As If, AUB students at Studio Theatre

THIS is the year when the word on the Edinburgh Festival was that unless your show featured at least one transitioning character and was gender neutral, you didn’t stand a chance.

So when actor and renowned director Seb Harcombe was asked to direct for the final year of the AUB three year acting course, what better play to test his and his students’ ingenuity than As You Like It, given a fresh and challenging new look in the form of As If.

Devised by the director and company, this brilliant re-imagining keeps Shakespeare’s words (well, most of them) and brings the setting to a timeless but recognisable place where all is not what it seems.

Family feuds are rife.

The duke has banished his brother, who has gone off into the forest to live in what looks like a travellers camp with assorted allies who include the melancholy Madame Jacque. Olivia has reached the end of her nasty tether with her charming younger brother Orlando, and she’s plotting to get him out of her hair by foul means.

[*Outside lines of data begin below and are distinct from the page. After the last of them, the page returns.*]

-- ==== Sys2Proof/Machine/Flags.lean ====
section
/-! DEFINITION. The flags of a context (R416): what a word's result does to Z, N, C and V, the sticky flags, and the conditions of pred
and cond. -/

namespace Sys2Proof.Machine

/-- The condition codes of pred and cond (R416). -/
def CFlags.holds (f : CFlags) (code : Nat) : Bool :=
  match code with
  | 0 => true
  | 1 => f.z
  | 2 => ! f.z
  | 3 => f.n != f.v
  | 4 => f.n == f.v
  | 5 => f.c
  | 6 => ! f.c
  | 7 => f.ev
  | 8 => ! f.ev
  | 9 => f.mark
  | 10 => ! f.mark
  | 11 => f.sel
  | 12 => ! f.sel
  | 13 => f.dvz
  | 14 => f.sat
  | _ => false

/-- Z and N of a 64-bit result. -/
def CFlags.zn (f : CFlags) (r : BitVec 64) : CFlags := { f with z := r == 0, n := r.msb }

/-- Flags of an addition: C the unsigned carry out, V the signed overflow. -/
def CFlags.ofAdd (f : CFlags) (a b : BitVec 64) : CFlags :=
  let r := a + b
  { f.zn r with c := decide (2 ^ 64 ≤ a.toNat + b.toNat), v := a.msb == b.msb && r.msb != a.msb }

/-- Flags of a subtraction: C set where a is below b, unsigned; V the signed overflow. -/
def CFlags.ofSub (f : CFlags) (a b : BitVec 64) : CFlags :=
  let r := a - b
  { f.zn r with c := decide (a.toNat < b.toNat), v := a.msb != b.msb && r.msb != a.msb }

/-- Flags of any other result: Z and N as the result says, C and V free, for the manual gives them for additions and subtractions
only (assumption log 23). -/
def CFlags.ofOther (f : CFlags) (z n : Bool) (free : Nat) : CFlags :=
  { f with z := z, n := n, c := natBit free 0, v := natBit free 1 }

/-- A division by zero sets DVZ; a saturation sets SAT. -/
def CFlags.setDvz (f : CFlags) (b : Bool) : CFlags := { f with dvz := f.dvz || b }
def CFlags.setSat (f : CFlags) (b : Bool) : CFlags := { f with sat := f.sat || b }

end Sys2Proof.Machine
end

And now the duke has taken against his niece Rosalind, and thrown her out too, not realising that so powerful is her relationship with his daughter Celia that one won’t go without the other.

So Orlando, with a faithful old servant Eve, and Rosalind, Celia and their favourite clown Touchstone, are all roaming the forest.

This is a play about love at first sight and mistaken identity, about violent passions and romantic dreams.

The changes wrought in this production increase its power, retaining the poetry of the original and adding in some of the most enigmatic and beautiful of the Sonnets.

The second AUB production in four weeks to be double-cast, it seems almost unfair to write about one company, when the other is hot on their heels.

Cast X has Holly McLachlan in an extraordinary performance as a truly gender neutral Orlando. Shakespearean productions had boys playing the female roles. Here we have a hero who is all teenage boy, and her/his passion is irresistibly powerful.

Playing what is usually his brother, but here his sister Olivia Camille Bell falls for Celia (Lucy Sykes) and you never bat an eyelid ­ how far we have moved.

Royston Paul manages the set-piece speech The Seven Ages of Man with burning clarity, and you wonder if he should get used to the heels or we (the audience) should see that OF COURSE Jacques was always a transvestite in denial.

Dominique Thomas is a lovely Phoebe and Christian Ronnie Smith a painfully ardent Sylvius.

With music hall, bawdy wrestling scenes, deprivation and institutionalised torture, this is a production for all times, but specially for now.

I just hope that the concept, and the production, prove to have legs, and we will see it tour and perform for a much wider audience.